◆ Description of the task: Of the lines in the data below, count the ones holding the string "descRead", and answer with that number only.

◆ Working data:
───

/-- The descriptors whose payload is read next: the frame that starts next and up to four following, in the order of R232 (R233). -/
def State.payloadOrder (s : State) : List AheadEntry :=
  let level (p : Nat) : List AheadEntry :=
    let best := s.ringList.filter (fun q => s.tqLive q && s.ringPrio (tqUnit q) = p)
    let last := s.regN (.tqTurn p)
    let turn := best.filter (fun q => last ≤ q) ++ best.filter (fun q => q < last)
    (List.range 5).flatMap (fun i => turn.filterMap (fun q => ((s.aheadOf q).filter (fun a => a.failed.isNone))[i]?))
  ([7, 6, 5, 4, 3, 2, 1, 0].flatMap level).take 5

/-- Payload reads as the order, the account and MP allow. -/
def State.pumpPayload (s : State) : State :=
  s.payloadOrder.foldl (fun s a =>
    if a.issued || !s.mayRead || s.rd 0x009 0x1002 0 < s.hostCells + descCells a.desc then s else s.issuePayload a) s

/-- A TQ whose run-ahead was discarded when a TQ of higher priority gained work reads it again when it is next due: when no such TQ may start a
frame (R233, R242). -/
def State.outranked (s : State) (q : Nat) : Bool :=
  s.regN (.aheadHeld q) = 1 && s.ringList.any (fun r => s.tqLive r && s.ringPrio (tqUnit q) < s.ringPrio (tqUnit r))

/-- Descriptor reads of a TQ (R232, R233, R242). -/
def State.fetchTq : Nat → State → Nat → State
  | 0, s, _ => s
  | k + 1, s, q =>
    let u := tqUnit q
    if s.ringState u = 1 && s.ringF u ≠ s.ringT u && (s.aheadOf q).length + s.opsOf (.descRead .tq q) < 33
        && 0 < s.cqCredits (s.cqOf u) && s.mayRead && !s.outranked q then
      State.fetchTq k (((s.setReg (.aheadHeld q) 0).mpIssue false (s.rd u 0x4000 0 + s.ringF u % s.ringN u * 32) [] (.descRead .tq q)).wr u 0x5002 0
        (s.advancePos u (s.ringF u) 1)) q
    else s

/-- Descriptor reads of a BQ: the device keeps up to four next buffers (DESIGN CHOICE, log entry 17). -/
def State.fetchBq : Nat → State → Nat → State
  | 0, s, _ => s
  | k + 1, s, b =>
    let u := bqUnit b
    if s.ringState u = 1 && s.ringF u ≠ s.ringT u && s.mayRead && 0 < s.cqCredits (s.cqOf u)
        && (s.bqBuffers.filter (fun x => x.bq = b)).length + s.opsOf (.descRead .bq b) < 4 then
      State.fetchBq k ((s.mpIssue false (s.rd u 0x4000 0 + s.ringF u % s.ringN u * 32) [] (.descRead .bq b)).wr u 0x5002 0
        (s.advancePos u (s.ringF u) 1)) b
    else s

/-- Fields of a scan job entry (Table 11.6). -/
def State.job (s : State) (j : Nat) : Nat := s.ent 0x00B 0x6002 j
def jobState (e : Nat) : Nat := field e 62 2
def jobOwner (e : Nat) : Bool := e.testBit 61
def jobSource (e : Nat) : Nat := field e 58 2
def jobPoly (e : Nat) : Nat := field e 56 2
def jobGuarded (e : Nat) : Bool := e.testBit 55
def jobResult (e : Nat) : Nat := field e 40 8
def jobEngine (e : Nat) : Nat := field e 32 2
def jobStart (e : Nat) : Nat := field e 64 64
def jobLength (e : Nat) : Nat := field e 160 32
def jobExpected (e : Nat) : Nat := field e 128 32
def jobValue (e : Nat) : Nat := field e 192 32

/-- A job entry with STATE, RESULT and ENGINE set. -/
def setJob (e st result engine : Nat) : Nat := setField (setField (setField e 62 2 st) 40 8 result) 32 2 engine
/-- DONE_OCTETS. -/
def jobDoneOctets (e : Nat) : Nat := field e 224 32
/-- The octets of the range that are still to come. -/
def jobLeft (e : Nat) : Nat := jobLength e - jobDoneOctets e

/-- Octets of a running job's range have been processed: VALUE and DONE_OCTETS follow (R275). -/
def State.jobTake (s : State) (j : Nat) (l : List Octet) : State :=
  let e := s.job j
  let m := crcOfPoly (jobPoly e)
  let r := crcRun m (s.regN (.jobCrc j)) l
  (s.setReg (.jobCrc j) (r : Int)).setEnt 0x00B 0x6002 j (setField (setField e 192 32 (crcFinish m r)) 224 32 (jobDoneOctets e + l.length))

/-- A running job that reads host memory issues its next burst (R274): one is outstanding for a job (DESIGN CHOICE, log entry 35). -/
def State.jobReads (s : State) (j : Nat) : State :=
  let e := s.job j
  if jobState e = 2 ∧ jobSource e = 0 ∧ jobLeft e ≠ 0 ∧ s.mayRead ∧ s.opsOf (.scan j) = 0 then
    s.mpIssue false ((jobStart e + jobDoneOctets e) / 64 * 64) [] (.scan j)
  else s

/-- A burst of a running job is in (R274): the octets of its range are computed, the others are not. -/
def State.jobBurst (s : State) (j addr : Nat) (octets : List Octet) : State :=
  let e := s.job j
  if jobState e = 2 ∧ jobSource e = 0 then s.jobTake j ((octets.drop (jobStart e + jobDoneOctets e - addr)).take (jobLeft e)) else s

/-- What the host port reads and completes of its own accord, after any change. It stops when it is asked in a handshake (R247). The reads of
scan jobs come after those of the rings (R274). -/
def State.pump (s : State) : State :=
  if s.asked 1 || !s.mainUp then s
  else
    let s1 := s.ringList.foldl (fun s q => State.fetchTq 33 (State.txErrors 33 s q) q) s
    [0, 1, 2, 3].foldl State.jobReads (s1.ringList.foldl (fun s b => State.fetchBq 4 (State.rxErrors 4 s b) b) s1).pumpPayload

/-- A TQ has read ahead, or is reading. -/
def State.hasAhead (s : State) (q : Nat) : Bool :=
  s.ahead.any (fun a => a.desc.tq = q) || s.mpOps.any (fun o => match o.purpose with | .descRead .tq r => r = q | .payload r _ => r = q | _ => false)

/-- A TQ has gained work (R233): the run-ahead of every TQ of lower priority is discarded, and what was discarded waits until it is next due. -/
def State.gainedWork (s : State) (q : Nat) : State :=
  let below (r : Nat) : Bool := r ≠ q && s.ringPrio (tqUnit r) < s.ringPrio (tqUnit q)
  (s.ringList.filter (fun r => below r && s.hasAhead r)).foldl (fun s r => s.setReg (.aheadHeld r) 1) (s.discardAhead below)

/-- Work of a ring changes from `had`. -/
def State.afterTail (s : State) (kind : RingKind) (ring : Nat) (had : Bool) : State :=
  match kind with
  | .tq => (if !had && s.tqWork ring then s.gainedWork ring else s).pump
  | .bq => s.pump

def State.hadWork (s : State) (kind : RingKind) (ring : Nat) : Bool :=
  match kind with | .tq => s.tqWork ring | .bq => false

/-- A doorbell access that fails (R226, R227, R229): `bad_doorbell` and BAD_DOORBELL. -/
def State.badDoorbell (s : State) (u : Nat) : State := (s.bump u 0x8002 0 1).latch u 16

/-- A refused position (R227, R229): also RING_ERR and a record of the ring unit, the value and the positions in force. -/
def State.refusedDoorbell (s : State) (u value a b : Nat) : State :=
  ((s.badDoorbell u).raise (causeRingErr u)).record 0x0901 u [(2, u), (8, value), (4, a), (4, b)]

/-- The bits of a doorbell value above a position of a ring are 0. -/
def State.positionBits (s : State) (u value : Nat) : Bool := value < 2 * s.ringN u

/-- A knock (R228). -/
def State.knock (s : State) (kind : RingKind) (ring : Nat) : State :=
  let u := ringUnit kind ring
  let m := s.scans.get u 0
  match s.ringState u with
  | 1 =>
    if m.testBit 1 then { s with scans := s.scans.set u (setBit m 0 true) 0 }
    else
      State.mpIssue { s with scans := s.scans.set u 2 0 } false (s.rd u 0x4000 0 + s.ringT u % s.ringN u * 32) [] (.ringScan kind ring)
  | 2 => { s with scans := s.scans.set u 1 0 }
  | _ => s

/-- A doorbell write in TAIL mode (R227). -/
def State.tailWrite (s : State) (kind : RingKind) (ring value : Nat) : State :=
  let u := ringUnit kind ring
  let a := s.posDiff u (s.ringT u) (s.ringH u)
  let b := s.posDiff u value (s.ringH u)
  if s.positionBits u value ∧ a ≤ b ∧ b ≤ s.ringN u then
    let had := s.hadWork kind ring
    let s1 := s.wr u 0x5000 0 value
    if s.ringState u = 1 then s1.afterTail kind ring had else s1
  else s.refusedDoorbell u value (s.ringT u) (s.ringH u)

/-- The ring exists on the build. -/
def State.ringThere (s : State) (ring : Nat) : Bool := ring < s.build.rings

/-- TAIL_DOORBELL (R226, R227): a doorbell write to a TQ or BQ; in SCAN mode it is a knock (R228). -/
def execTailDoorbell (kind : RingKind) (ring value : Nat) (width64 : Bool) (s : State) : Host.Outcome State Fault Refusal := gathered s fun s =>
  if s.mainUp then
    let s := s.wake
    let u := ringUnit kind ring
    if !s.ringThere ring then .next (s.bump 0x00C 0x8004 0 1)
    else if !width64 then .next (s.badDoorbell u)
    else if s.rd u 0x4002 0 = 1 then .next (s.knock kind ring)
    else .next (s.tailWrite kind ring value)
  else .next s

/-- SCAN_KNOCK (R228): a doorbell write to a ring in SCAN mode. -/
def execScanKnock (kind : RingKind) (ring : Nat) (width64 : Bool) (s : State) : Host.Outcome State Fault Refusal :=
  if s.mainUp then
    let s := s.wake
    let u := ringUnit kind ring
    if !s.ringThere ring then .next (s.bump 0x00C 0x8004 0 1)
    else if !width64 then .next (s.badDoorbell u)
    else if s.rd u 0x4002 0 = 1 then .next (s.knock kind ring)
    else .next s
  else .next s

/-- RING_SCAN_DONE (R228): the scan in progress has found `ready` entries ready and stops; a marked scan runs. -/
def execRingScanDone (kind : RingKind) (ring ready : Nat) (s : State) : Host.Outcome State Fault Refusal :=
  let u := ringUnit kind ring
  let m := s.scans.get u 0
  if s.mainUp ∧ s.ringThere ring ∧ m.testBit 1 ∧ s.ringState u = 1 then
    let n := min ready (s.ringN u - s.posDiff u (s.ringT u) (s.ringH u))
    let had := s.hadWork kind ring
    let s1 := { s with
      scans := s.scans.set u (m % 2) 0
      mpOps := s.mpOps.filter (fun o => o.purpose ≠ MpPurpose.ringScan kind ring) }
    let s2 := (s1.wr u 0x5000 0 (s1.advancePos u (s1.ringT u) n)).afterTail kind ring had
    .next (if m.testBit 0 then (State.knock { s2 with scans := s2.scans.set u 0 0 } kind ring) else s2)
  else .next s

/-- DOORBELL_ABSENT (R226): a write to a slot of a ring that the build lacks. -/
def execDoorbellAbsent (offset : Nat) (s : State) : Host.Outcome State Fault Refusal :=
  if s.mainUp ∧ 0x2000 ≤ offset ∧ offset < 0x2600 ∧ s.build.rings ≤ (offset - 0x2000) / 8 % 64 then
    .next (s.wake.bump 0x00C 0x8004 0 1)
  else .next s

/-- A mapped ring waits for a CQ's credit (R243). -/
def State.ringWaits (s : State) (cq : Nat) : Bool :=
  s.ringList.any (fun n => (s.cqOf (tqUnit n) = cq && s.tqWork n)
    || (s.cqOf (bqUnit n) = cq && s.ringState (bqUnit n) = 1 && s.copies.any (fun c => c.queue = .bq n && c.state = .queued)))

/-- A CQ is held for want of credit (R243). -/
def State.cqHeld (s : State) (cq : Nat) : Bool := s.cqCount cq = 0 && s.ringWaits cq

/-- The stall of a CQ ends where its condition no longer holds, and begins where it does (R243). -/
def State.stallCheck (s : State) (cq : Nat) : State :=
  let u := cqUnit cq
  if s.cqHeld cq then
    if s.regN (.stallReported cq) = 1 ∨ (s.timer (.cqStall cq)).isSome then s
    else (s.setReg (.stallTicks cq) 0).startTimer (.cqStall cq) (s.rd 0x00C 0x4002 0 * 6250)
  else
    let s1 := s.stopTimer (.cqStall cq)
    if s.regN (.stallReported cq) = 1 then
      ((s1.setReg (.stallReported cq) 0).record 0x0903 u [(4, s.regN (.stallTicks cq))]).setReg (.stallTicks cq) 0
    else s1

/-- A stall is reported (R243). -/
def State.stallReport (s : State) (cq : Nat) : State :=
  let u := cqUnit cq
  ((((s.stopTimer (.cqStall cq)).setReg (.stallReported cq) 1).raise (causeCqStall cq)).bump u 0x8009 0 1).record 0x0902 u []

/-- CQ_STALL_DETECT (R243). -/
def execCqStallDetect (cq : Nat) (s : State) : Host.Outcome State Fault Refusal :=
  if s.mainUp ∧ (s.timer (.cqStall cq)).isSome ∧ s.cqHeld cq then .next (s.wake.stallReport cq) else .next s

/-- CQ_HEAD_DOORBELL (R229): host software returns entries. -/
def execCqHeadDoorbell (ring value : Nat) (width64 : Bool) (s : State) : Host.Outcome State Fault Refusal := gathered s fun s =>
  if s.mainUp then
    let s := s.wake
    let u := cqUnit ring
    if !s.ringThere ring then .next (s.bump 0x00C 0x8004 0 1)
    else if !width64 then .next (s.badDoorbell u)
    else if s.positionBits u value ∧ s.posDiff u value (s.ringH u) ≤ s.posDiff u (s.ringT u) (s.ringH u) then
      let s1 := s.wr u 0x5001 0 value
      if s1.ringState u = 1 then .next (((State.cqFlush 65536 s1 ring).stallCheck ring).pump) else .next s1
    else .next (s.refusedDoorbell u value (s.ringT u) (s.ringH u))
  else .next s

/-- The position of a descriptor read of a ring, from its address: no entry of a ring is read twice at a time. -/
def State.readPos (s : State) (u addr : Nat) : Nat :=
  let n := s.ringN u
  s.advancePos u (s.ringH u) (((addr - s.rd u 0x4000 0) / 32 + n - s.ringH u % n) % n)

/-- A TQ entry that faults its ring when every entry before it has been consumed (Table 9.8). -/
def State.faultAhead (s : State) (ring pos st : Nat) : State := s.addAhead ⟨⟨ring, pos, 0, 0, 0⟩, false, [], some st⟩

/-- H passes the entries of a BQ that have been read, in their order (R240): a buffer is then the device's next, and an entry that faults does so
(Table 9.8). -/
def State.passBq : Nat → State → Nat → State
  | 0, s, _ => s
  | k + 1, s, ring =>
    let u := bqUnit ring
    match s.bqBuffers.find? (fun b => b.bq = ring && b.ahead.isSome && b.pos = s.ringH u) with
    | none => s
    | some b =>
      match b.ahead with
      | some (c + 1) => s.producerFault .bq ring b.pos (c + 1)
      | _ => State.passBq k (State.passEntry { s with bqBuffers := s.bqBuffers.erase b ++ [{ b with ahead := none }] } u) ring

───

◆ Exercise solution: 5